According to RealtyTrac’s U.S. Institutional Investor & Cash Sales Report for the first quarter, the share of all-cash sales climbed to 42.7% of the total sales in the first three months of 2014.

That’s the highest since RealtyTrac began tracking cash purchases in 2011. It’s also up from 37.8% in the fourth quarter of 2013 and up significantly from 2013’s first quarter, when cash purchases made up only 19.1% of the market.

“Strict lending standards combined with low inventory continue to give the advantage to investors and other cash buyers in this housing market,” said Daren Blomquist, vice president at RealtyTrac. “The good news is that as institutional investors pull back their purchasing in many markets across the country, there is still strong demand from other cash buyers — including individual investors, second-home buyers and even owner-occupant buyers — to fill the vacuum of demand left by institutional investors."

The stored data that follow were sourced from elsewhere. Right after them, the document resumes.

-- ==== Sys2Proof/Laws/State.lean ====
section
/-!
SUPPORT. Sys2Proof/Laws/State.lean: what each named update of the device leaves alone, one lemma per field and update.
-/

namespace Sys2Proof.Machine

/-! ### Chip.put -/

@[simp] theorem Chip.put_device (c : Chip) (r : Reg) (x : Word) : (c.put r x).device = c.device := rfl
@[simp] theorem Chip.put_marks (c : Chip) (r : Reg) (x : Word) : (c.put r x).marks = c.marks := rfl
@[simp] theorem Chip.put_mem (c : Chip) (r : Reg) (x : Word) : (c.put r x).mem = c.mem := rfl
@[simp] theorem Chip.put_outs (c : Chip) (r : Reg) (x : Word) : (c.put r x).outs = c.outs := rfl
@[simp] theorem Chip.put_free (c : Chip) (r : Reg) (x : Word) : (c.put r x).free = c.free := rfl
@[simp] theorem Chip.put_boots (c : Chip) (r : Reg) (x : Word) : (c.put r x).boots = c.boots := rfl
@[simp] theorem Chip.put_gens (c : Chip) (r : Reg) (x : Word) : (c.put r x).gens = c.gens := rfl
@[simp] theorem Chip.put_gclk (c : Chip) (r : Reg) (x : Word) : (c.put r x).gclk = c.gclk := rfl
@[simp] theorem Chip.put_bud (c : Chip) (r : Reg) (x : Word) : (c.put r x).bud = c.bud := rfl
@[simp] theorem Chip.put_msgs (c : Chip) (r : Reg) (x : Word) : (c.put r x).msgs = c.msgs := rfl
@[simp] theorem Chip.put_mpq (c : Chip) (r : Reg) (x : Word) : (c.put r x).mpq = c.mpq := rfl
@[simp] theorem Chip.put_longs (c : Chip) (r : Reg) (x : Word) : (c.put r x).longs = c.longs := rfl
@[simp] theorem Chip.put_link (c : Chip) (r : Reg) (x : Word) : (c.put r x).link = c.link := rfl
@[simp] theorem Chip.put_reads (c : Chip) (r : Reg) (x : Word) : (c.put r x).reads = c.reads := rfl
@[simp] theorem Chip.put_dales (c : Chip) (r : Reg) (x : Word) : (c.put r x).dales = c.dales := rfl
@[simp] theorem Chip.put_banks (c : Chip) (r : Reg) (x : Word) : (c.put r x).banks = c.banks := rfl
@[simp] theorem Chip.put_adcs (c : Chip) (r : Reg) (x : Word) : (c.put r x).adcs = c.adcs := rfl
@[simp] theorem Chip.put_adcGain (c : Chip) (r : Reg) (x : Word) : (c.put r x).adcGain = c.adcGain := rfl
@[simp] theorem Chip.put_throttle (c : Chip) (r : Reg) (x : Word) : (c.put r x).throttle = c.throttle := rfl
@[simp] theorem Chip.put_chans (c : Chip) (r : Reg) (x : Word) : (c.put r x).chans = c.chans := rfl
@[simp] theorem Chip.put_units (c : Chip) (r : Reg) (x : Word) : (c.put r x).units = c.units := rfl
@[simp] theorem Chip.put_tones (c : Chip) (r : Reg) (x : Word) : (c.put r x).tones = c.tones := rfl
@[simp] theorem Chip.put_loops (c : Chip) (r : Reg) (x : Word) : (c.put r x).loops = c.loops := rfl
@[simp] theorem Chip.put_tests (c : Chip) (r : Reg) (x : Word) : (c.put r x).tests = c.tests := rfl
@[simp] theorem Chip.put_ticked (c : Chip) (r : Reg) (x : Word) : (c.put r x).ticked = c.ticked := rfl
@[simp] theorem Chip.put_spareFor (c : Chip) (r : Reg) (x : Word) : (c.put r x).spareFor = c.spareFor := rfl
@[simp] theorem Chip.put_capLeft (c : Chip) (r : Reg) (x : Word) : (c.put r x).capLeft = c.capLeft := rfl
@[simp] theorem Chip.put_guySeed (c : Chip) (r : Reg) (x : Word) : (c.put r x).guySeed = c.guySeed := rfl
@[simp] theorem Chip.put_trkLive (c : Chip) (r : Reg) (x : Word) : (c.put r x).trkLive = c.trkLive := rfl
@[simp] theorem Chip.put_hkAvgNew (c : Chip) (r : Reg) (x : Word) : (c.put r x).hkAvgNew = c.hkAvgNew := rfl
@[simp] theorem Chip.put_toneStart (c : Chip) (r : Reg) (x : Word) : (c.put r x).toneStart = c.toneStart := rfl
@[simp] theorem Chip.put_toneLog (c : Chip) (r : Reg) (x : Word) : (c.put r x).toneLog = c.toneLog := rfl
@[simp] theorem Chip.put_trigOld (c : Chip) (r : Reg) (x : Word) : (c.put r x).trigOld = c.trigOld := rfl
@[simp] theorem Chip.put_pairLink (c : Chip) (r : Reg) (x : Word) : (c.put r x).pairLink = c.pairLink := rfl
@[simp] theorem Chip.put_slots (c : Chip) (r : Reg) (x : Word) : (c.put r x).slots = c.slots := rfl
@[simp] theorem Chip.put_radio (c : Chip) (r : Reg) (x : Word) : (c.put r x).radio = c.radio := rfl
@[simp] theorem Chip.put_recs (c : Chip) (r : Reg) (x : Word) : (c.put r x).recs = c.recs := rfl
@[simp] theorem Chip.put_loaded (c : Chip) (r : Reg) (x : Word) : (c.put r x).loaded = c.loaded := rfl
@[simp] theorem Chip.put_cores (c : Chip) (r : Reg) (x : Word) : (c.put r x).cores = c.cores := rfl
@[simp] theorem Chip.put_arrs (c : Chip) (r : Reg) (x : Word) : (c.put r x).arrs = c.arrs := rfl
@[simp] theorem Chip.put_velds (c : Chip) (r : Reg) (x : Word) : (c.put r x).velds = c.velds := rfl
@[simp] theorem Chip.put_tents (c : Chip) (r : Reg) (x : Word) : (c.put r x).tents = c.tents := rfl
@[simp] theorem Chip.put_tentWaits (c : Chip) (r : Reg) (x : Word) : (c.put r x).tentWaits = c.tentWaits := rfl
@[simp] theorem Chip.put_passes (c : Chip) (r : Reg) (x : Word) : (c.put r x).passes = c.passes := rfl
@[simp] theorem Chip.put_bankA (c : Chip) (r : Reg) (x : Word) : (c.put r x).bankA = c.bankA := rfl
@[simp] theorem Chip.put_bankB (c : Chip) (r : Reg) (x : Word) : (c.put r x).bankB = c.bankB := rfl
@[simp] theorem Chip.put_current (c : Chip) (r : Reg) (x : Word) : (c.put r x).current = c.current := rfl
@[simp] theorem Chip.put_fws (c : Chip) (r : Reg) (x : Word) : (c.put r x).fws = c.fws := rfl
@[simp] theorem Chip.put_rollback (c : Chip) (r : Reg) (x : Word) : (c.put r x).rollback = c.rollback := rfl
@[simp] theorem Chip.put_drains (c : Chip) (r : Reg) (x : Word) : (c.put r x).drains = c.drains := rfl
@[simp] theorem Chip.put_boot (c : Chip) (r : Reg) (x : Word) : (c.put r x).boot = c.boot := rfl
@[simp] theorem Chip.put_coderJobs (c : Chip) (r : Reg) (x : Word) : (c.put r x).coderJobs = c.coderJobs := rfl
@[simp] theorem Chip.put_coderNext (c : Chip) (r : Reg) (x : Word) : (c.put r x).coderNext = c.coderNext := rfl
@[simp] theorem Chip.put_submits (c : Chip) (r : Reg) (x : Word) : (c.put r x).submits = c.submits := rfl
@[simp] theorem Chip.put_harqs (c : Chip) (r : Reg) (x : Word) : (c.put r x).harqs = c.harqs := rfl
@[simp] theorem Chip.put_sweeps (c : Chip) (r : Reg) (x : Word) : (c.put r x).sweeps = c.sweeps := rfl
@[simp] theorem Chip.put_decCredit (c : Chip) (r : Reg) (x : Word) : (c.put r x).decCredit = c.decCredit := rfl
@[simp] theorem Chip.put_encCredit (c : Chip) (r : Reg) (x : Word) : (c.put r x).encCredit = c.encCredit := rfl
@[simp] theorem Chip.put_msgLast (c : Chip) (r : Reg) (x : Word) : (c.put r x).msgLast = c.msgLast := rfl
@[simp] theorem Chip.put_valeCals (c : Chip) (r : Reg) (x : Word) : (c.put r x).valeCals = c.valeCals := rfl
@[simp] theorem Chip.put_hkTrims (c : Chip) (r : Reg) (x : Word) : (c.put r x).hkTrims = c.hkTrims := rfl
@[simp] theorem Chip.put_hkStamp (c : Chip) (r : Reg) (x : Word) : (c.put r x).hkStamp = c.hkStamp := rfl
@[simp] theorem Chip.put_heat (c : Chip) (r : Reg) (x : Word) : (c.put r x).heat = c.heat := rfl
@[simp] theorem Chip.put_act (c : Chip) (r : Reg) (x : Word) : (c.put r x).act = c.act := rfl
@[simp] theorem Chip.put_actSeq (c : Chip) (r : Reg) (x : Word) : (c.put r x).actSeq = c.actSeq := rfl
@[simp] theorem Chip.put_cursors (c : Chip) (r : Reg) (x : Word) : (c.put r x).cursors = c.cursors := rfl
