-- ==== Sys2Proof/Tests/Slice0.lean ====
section
/-!
SUPPORT. Sys2Proof/Tests/Slice0.lean: ill-formed commands that WellFormed refuses, words decoded as file 10 of spec/ writes them,
worked examples of spec/, and for each statement states that meet its hypotheses.
-/

namespace Sys2Proof.Tests

set_option Elab.async false

open Sys2Proof.Machine

/-! ### States and commands -/

/-- A device in SERVICE with the registers listed. -/
def on (regs : Tab Reg Word := []) : State := { chip := { device := .service, regs := regs } }

/-- A device in SERVICE with the registers listed and what `f` sets. -/
def onWith (regs : Tab Reg Word) (f : Chip → Chip) : State := { chip := f { device := .service, regs := regs } }

def reg (n : RegName) (idx : List Nat) (x : Word) : Reg × Word := ({ name := n, idx := idx }, x)

/-- Every quadrant quarter with credits for its GDDR7 channels. -/
def granted : Tab Reg Word := (List.range 4).map fun q => reg .budGroupState [48 + q] 20

/-- Tent 0 as a host. -/
def host : Writer := .host 0 0

def cmd (p : Word := 0) (ws : List Word := []) : Cmd := { tent := 0, param := p, words := ws }

/-! ### What the premises of the statements compute to -/

/-- The device as the MP takes a command. -/
def taken (c : Chip) (m : Cmd) : Chip := ((c.spend .mp m.tent mpSlice).map fun a => a.mpTaken m.tent).getD c

def takeOk (c : Chip) (op : Nat) (m : Cmd) : Bool :=
  decide (m.tent < 64) && c.powered && (c.checks op m).isNone && (c.mpQueue m.tent).isEmpty &&
    c.boot.switching.isNone && (c.spend .mp m.tent mpSlice).isSome

theorem mpTakes {c : Chip} {op : Nat} {m : Cmd} (h : takeOk c op m = true) : MpTakes c op m (taken c m) := by
  simp only [takeOk, Bool.and_eq_true, decide_eq_true_eq, Option.isNone_iff_eq_none, List.isEmpty_iff,
    Option.isSome_iff_exists] at h
  obtain ⟨⟨⟨⟨⟨h1, h2⟩, h3⟩, h4⟩, h5⟩, a, ha⟩ := h
  exact ⟨⟨h1, h2, h3⟩, h4, h5, a, ha, by simp [taken, ha]⟩

/-- The device as a thread's instruction begins. -/
def issued (c : Chip) (h : Hart) (touch : Option Touch) : Chip :=
  match c.fetch h with
  | .word _ fill need =>
    let a := (c.admitCharges (.core h.i) ((c.siteTent h.i, .core h.i, 1) :: (need ++ c.touchCharges h touch)) c).1
    let b := match fill with
      | some line => a.fillLine h.i ((a.thread h).pc / 64 * 64) line
      | none => a
    b.setCore h.i { b.core h.i with last := h.t }
  | _ => c

def issueOk (c : Chip) (h : Hart) (i : Instr) (release : Bool) (touch : Option Touch) : Bool :=
  h.ok && c.powered && decide ((c.thread h).state = 1) && c.turn h && (c.thread h).late.isNone &&
  (!release || !(c.thread h).storing false) &&
  match encodeThread i, c.fetch h with
  | some w, .word x _ need => decide (x = w) && (decodeThread h w).isSome &&
    (c.admitCharges (.core h.i) ((c.siteTent h.i, .core h.i, 1) :: (need ++ c.touchCharges h touch)) c).2
  | _, _ => false

theorem issues {c : Chip} {h : Hart} {i : Instr} {release : Bool} {touch : Option Touch}
    (ok : issueOk c h i release touch = true) : Issues c h i release touch (issued c h touch) := by
  unfold issueOk at ok
  split at ok
  · rename_i w x fill need he hf
    simp only [Bool.and_eq_true, decide_eq_true_eq, Option.isNone_iff_eq_none, Bool.or_eq_true,
      Bool.not_eq_true'] at ok
    obtain ⟨⟨⟨⟨⟨⟨h1, h2⟩, h3⟩, h4⟩, h5⟩, h6⟩, ⟨h7, h8⟩, h9⟩ := ok
    subst h7
    refine ⟨h1, h2, h3, h4, h5, fun hr => ?_, x, fill, need, _, he, h8, hf, Prod.ext rfl h9, ?_⟩
    · rcases h6 with h6 | h6
      · simp [h6] at hr
      · exact h6
    · unfold issued
      rw [hf]
      all_goals rfl
  · simp at ok

/-- Thread 0 of logical site 0 is READY at the start of its store, where the words lie; its registers. -/
def thread0 (ws : List (BitVec 32)) (x : Tab Nat Word := []) : State :=
  { chip := ({ device := .service, cores := [(0, { threads := [(0, { state := 1, x := x, pc := storeBase 0 })] })] } :
      Chip).store (storeBase 0) (ws.flatMap fun w => leBytes 4 w.toNat) }

/-- The same on a site that holds Tent 0's set of slot 0, active, with array context 0 open. -/
def site0 (ws : List (BitVec 32)) (x : Tab Nat Word := []) (steps : List StepItem := []) (run : Option StepRun := none) :
    State :=
  let c := (thread0 ws x).chip
  { chip := { c with
      regs := [reg .veldLmap [0, 0] 0x80000000, reg .siteId [0, 0] 0, reg .siteAstate [0, 0] 0x102,
        reg .wsetSlot [0, 0] 0x100000004]
      arrs := [((0, 0), { epoch := 1 })]
      cores := c.cores.map fun p => (p.1, { p.2 with ctx := [(0, { live := true })], steps := steps, run := run }) } }

def h0 : Hart := ⟨0, 0⟩

/-- A sparse table that lists no register of a name answers the default for each. -/
theorem tab_absent {c : Tab Reg Word} {r : Reg} {d : Word} (h : c.all (fun p => p.1.name != r.name) = true) :
    Tab.get c r d = d := by
  induction c with
  | nil => rfl
  | cons p t ih =>
    simp only [List.all_cons, Bool.and_eq_true, bne_iff_ne] at h
    have : r ≠ p.1 := fun e => h.1 (by rw [e])
    obtain ⟨k, a⟩ := p
    simp only [Tab.get]
    rw [if_neg this]
    exact ih h.2

/-- No site has been written to a Tent: no rank of a Tent but 0 is taken. -/
theorem rankFree {c : Chip} {o : Nat} (rank first n : Nat)
    (h : (!c.loaded && c.regs.all (fun p => p.1.name != .tentSite) && o != 0) = true) :
    c.rankTaken o rank first n = false := by
  simp only [Bool.and_eq_true, Bool.not_eq_true', bne_iff_ne] at h
  obtain ⟨⟨h1, h2⟩, h3⟩ := h
  have : ∀ j, j < 27648 → c.f Fld.tentSite_owner [j] = 0 := fun j hj => by
    unfold Chip.f Chip.get
    rw [tab_absent h2, h1]
    simp only [fldReg, Fld.tentSite_owner, Reg.resetValue, bitsOf, BitVec.toNat_ofNat, if_false, Bool.false_eq_true]
    omega
  simp only [Chip.rankTaken, List.any_eq_false, List.mem_range, Bool.and_eq_true, beq_iff_eq]
  rintro j hj ⟨⟨_, ho⟩, _⟩
  rw [this j hj] at ho
  exact h3 ho.symm

theorem noneOf {α : Type} {l : List α} {p : α → Bool} (h : l.all (fun x => !p x) = true) : ∀ x, x ∈ l → p x = false := by
  simpa using h

theorem pairOf {α β : Type} {p : α × β} {a : α} (h : p.1 = a) : p = (a, p.2) := Prod.ext h rfl

theorem pairOf2 {α β : Type} {p : α × β} {b : β} (h : p.2 = b) : p = (p.1, b) := Prod.ext rfl h

theorem noneIn {α : Type} {l : List α} {p : α → Prop} (h : l = []) : ∀ x, x ∈ l → p x := by
  subst h; simp

theorem noneSome {α : Type} {o : Option α} {p : α → Prop} (h : o = none) : ∀ a, o = some a → p a := by
  subst h; simp

/-- A frame to a module. -/
def frameTo (dest kind : Nat) (addr : Word := 0) (length : Nat := 0) (payload : List Byte := []) : PassFrame :=
  ⟨dest, 0, 0, kind, 0, length, addr, 0, 0, payload, true⟩

theorem noFrames {c : Chip} (h : c.passes = {}) : ∀ k, c.framesFor k = false := by
  intro k; simp [Chip.framesFor, h]

/-- An Ethernet frame. -/
def ether (ty : Nat) (payload : List Byte) : List Byte := List.replicate 12 0 ++ beBytes 2 ty ++ payload

/-- A second in which nothing is drawn. -/
def quiet : CairnNow := ⟨1, 0, 0, 0, 0⟩

/-- The Cairn of a device in SERVICE. -/
def withCairn (k : Cairn) : State := { chip := { device := .service }, cairn := k }

/-- What the bytes of a flit say before its CRC. -/
def flitFields (bs : List Byte) : Flit :=
  let n (k len : Nat) : Nat := leNat ((bs.drop k).take len)
  { ftype := bitsOf (n 0 2) 15 14, cls := bitsOf (n 0 2) 13 12, seq := bitsOf (n 0 2) 11 0,
    ack := bitsOf (n 2 2) 11 0, credLo := n 4 2, credHi := n 6 2, payload := (bs.drop 9).take (min (n 8 1) 243) }

/-- The bytes of a flit are received as the flit: their CRC holds. -/
theorem flitRead {f : Flit} (h1 : f.body.length = 252) (h2 : flitFields f.toBytes = f) :
    Flit.ofBytes f.toBytes = some f := by
  have hc : crc32 f.body < 2 ^ 32 := BitVec.isLt _
  have h : leNat (((f.toBytes).drop 252).take 4) = crc32 f.body := by
    have : (f.toBytes).drop 252 = leBytes 4 (crc32 f.body) := by
      unfold Flit.toBytes
      rw [← h1]
      exact List.drop_left
    rw [this]
    simp only [leBytes, List.take, leNat, BitVec.toNat_ofNat]
    omega
  have ht : (f.toBytes).take 252 = f.body := by
    unfold Flit.toBytes
    rw [← h1]
    exact List.take_left
  have hl : (f.toBytes).length = 256 := by simp [Flit.toBytes, h1, leBytes]
  have e : Flit.ofBytes f.toBytes =
      if (f.toBytes).length ≠ 256 ∨ leNat (((f.toBytes).drop 252).take 4) ≠ crc32 ((f.toBytes).take 252) then none
      else some (flitFields f.toBytes) := rfl
  rw [e, h, ht, h2]
  simp [hl]

def nexts (o : Outcome) : Bool :=
  match o with
  | .next _ => true
  | _ => false

def afterOf (o : Outcome) (s : State) : State :=
  match o with
  | .next t => t
  | _ => s

theorem nextOf {o : Outcome} (s : State) (h : nexts o = true) : o = .next (afterOf o s) := by
  cases o <;> simp_all [nexts, afterOf]

/-- A tile of zeros. -/
def tile0 : Tile := { bytes := [], wmode := 0, sw := 0 }

/-- A descriptor of Dale 0 on bank 0: one vector in, one out, absolute tile. -/
def job0 : DaleJob :=
  { tent := 0, desc := [0, 0x1000, 0x2000, 0x3000, 0x4000, 0x5000, 0x100010000, 0x6000, 1, 0, 0, 0, 0x9000, 0, 0, 0] }

def run0 : DaleRun := { job := job0, phase := .prepare, rows := 1 }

As seen in the graphic below, cash sales have been on the rise since the first quarter of last year, with a massive increase in 2013’s third quarter.RealtyTrac cash sales first quarter 2014

As Blomquist said, institutional investors (entities that have purchased at least 10 properties in a calendar year) made up a much smaller share of the market in the first quarter. Institutional investors accounted for 5.6% of all U.S. residential sales in the first quarter, down from 6.8% in the fourth quarter of 2013 and down from 7% in the first quarter of 2013 to the lowest level since the first quarter of 2012.

The top five markets for all-cash purchases were all in Florida. The number one market for all-cash purchases was Cape Coral-Fort Myers, where cash purchases made up 73.6% of the sales in the first quarter. The rest of the top five were Miami (67.1%), Sarasota (65.1%), Palm Bay (64.1%), and Lakeland (61.8%).

Other major metro areas with more than 50% all-cash sales included New York (57.0%), Columbia, S.C., (56.1%), Memphis (54.9%), Detroit (53.5%), Atlanta (53.2%) and Las Vegas (52.2%).

The all-cash buyers seemed to be getting their properties on the cheap as well. The average sales price of an all-cash purchase in the first quarter was $207,668. That’s 13% below the average estimated full market value of the properties that were purchased: $237,900.

“Institutional investors have bought up much of the affordable inventory they are traditionally interested in, which explains the decrease in institutional investor sales,” said Chris Pollinger, senior vice president of sales at First Team Real Estate, covering the Southern California market. 

“We are seeing a rise in foreign buyers purchasing high-end homes, which is contributing to the rise in all-cash purchases,” he said. “Inventory shortages as well as lending regulations favor the all-cash buyer, which explains the increase in cash sales on both a national and local level.”